Вопрос Гагели вызвал изумление у сарацин и, спустя некоторое время, один из них ответил:

— Много пленных было захвачено вчера нашим великим повелителем. Царь царей не издал еще распоряжения, что делать с ними, так как внезапно отбыл в Дамаск. Иные из них нашли себе достойную смерть на кострах, зажженных в честь одержанной нами победы.

Гагели пришел в отчаяние, услышав такой ответ, но отчаяние и заставило его принять решение, от которого он не отступил бы, если бы ему даже угрожали смертью.

— Едем в Дамаск! — воскликнул он, обращаясь к своим спутникам. — Я должен во что бы то ни стало получить свидание с Саладином и добиться освобождения моего господина.

— Твой господин, наверное, сожжен на костре и давно обратился в пепел, — не без удовольствия пробурчал Рауль, завидовавший славе Сослана. — Король не поручал нам ехать в Дамаск, и мы должны вернуться обратно.

Но Густав посмотрел на дело иначе и, подумав, сказал Раулю:

— Почему бы нам не поехать в Дамаск? — и, обратясь к Гагели, деловито прибавил: — Дамаск — город богатый, полный всяких развлечений.

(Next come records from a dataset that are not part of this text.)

-- ==== Sys2Proof/Machine/Literal.lean ====
section
/-! DEFINITION. The LIT blocks (42_block_decoder.md R116, R117; 43_literal_model.md R130 to R132): LIT0 to LIT4, and the
forms LIT.E5 to LIT.E16 whose table position is always above 255 (30_encoding.md R69). -/

namespace Sys2Proof.Machine

/-- `emit_literal(lpos)` (42_block_decoder.md R117): the byte is resolved before the table is rotated (70_reset_and_hazards.md
R226). -/
def emitLiteral (lpos : Byte) (s : State) : Outcome :=
  let c := readTable s.lit lpos
  andThen (putByte s.maxLen.toNat c s) (fun t => .next (t.moveToFront lpos c))

/-- A LIT block with `e` prefix bits whose field `v` has been read: rejected when the position is above 255
(42_block_decoder.md R116). -/
def literalBlock (e v : Nat) (s : State) : Outcome :=
  let lpos := literalPosition e v
  if lpos > litPosLimit then raise .literalOverflow s else emitLiteral (BitVec.ofNat 8 lpos) s

/-- A LIT block whose field would be wider than 15 bits: rejected without reading it (42_block_decoder.md R116, decision
D7). -/
def literalTooWide (s : State) : Outcome := raise .literalOverflow s

/-- LIT0. -/
def execLit0 (v : BitVec 4) (s : State) : Outcome := literalBlock 0 v.toNat s

/-- LIT1. -/
def execLit1 (v : BitVec 5) (s : State) : Outcome := literalBlock 1 v.toNat s

/-- LIT2. -/
def execLit2 (v : BitVec 6) (s : State) : Outcome := literalBlock 2 v.toNat s

/-- LIT3. -/
def execLit3 (v : BitVec 7) (s : State) : Outcome := literalBlock 3 v.toNat s

/-- LIT4. -/
def execLit4 (v : BitVec 8) (s : State) : Outcome := literalBlock 4 v.toNat s

/-- LIT.E5. -/
def execLitE5 (v : BitVec 9) (s : State) : Outcome := literalBlock 5 v.toNat s

/-- LIT.E6. -/
def execLitE6 (v : BitVec 10) (s : State) : Outcome := literalBlock 6 v.toNat s

/-- LIT.E7. -/
def execLitE7 (v : BitVec 11) (s : State) : Outcome := literalBlock 7 v.toNat s

/-- LIT.E8. -/
def execLitE8 (v : BitVec 12) (s : State) : Outcome := literalBlock 8 v.toNat s

/-- LIT.E9. -/
def execLitE9 (v : BitVec 13) (s : State) : Outcome := literalBlock 9 v.toNat s

/-- LIT.E10. -/
def execLitE10 (v : BitVec 14) (s : State) : Outcome := literalBlock 10 v.toNat s

/-- LIT.E11. -/
def execLitE11 (v : BitVec 15) (s : State) : Outcome := literalBlock 11 v.toNat s

/-- LIT.E12. -/
def execLitE12 (s : State) : Outcome := literalTooWide s

/-- LIT.E13. -/
def execLitE13 (s : State) : Outcome := literalTooWide s

/-- LIT.E14. -/
def execLitE14 (s : State) : Outcome := literalTooWide s

/-- LIT.E15. -/
def execLitE15 (s : State) : Outcome := literalTooWide s

/-- LIT.E16. -/
def execLitE16 (s : State) : Outcome := literalTooWide s

end Sys2Proof.Machine
end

Мы бы охотно согласились побывать в нем и, подобно великому султану, отдохнуть там от ратных подвигов. Но король Филипп, столь щедрый к твоему господину, не дал нам золота на такую приятную прогулку. Потому мы не можем следовать за тобою. Поезжай один, пускай сарацины проводят тебя, а мы с письмом и грамотами вернемся обратно к королю Филиппу.

Находясь в возбуждении и безмерной тревоге за Сослана, Гагели не обратил внимания ни на испытующий взгляд Густава, ни на слова его, таившие в себе вместе с насмешкой очень коварное предложение.

Боясь, что они уедут и увезут с собою письмо к Саладину, которое пока являлось для него единственной надеждой к спасению Сослана, он необдуманно заявил:

— В золоте у нас нет недостатка, благородные рыцари! Если вы согласны следовать за мною в Дамаск, то вы будете хорошо награждены за ваше усердие. Эти воины, — сказал он, указывая на сарацин, — также получат щедрую награду, если согласятся сопровождать нас до Дамаска. Помогите мне спасти моего господина!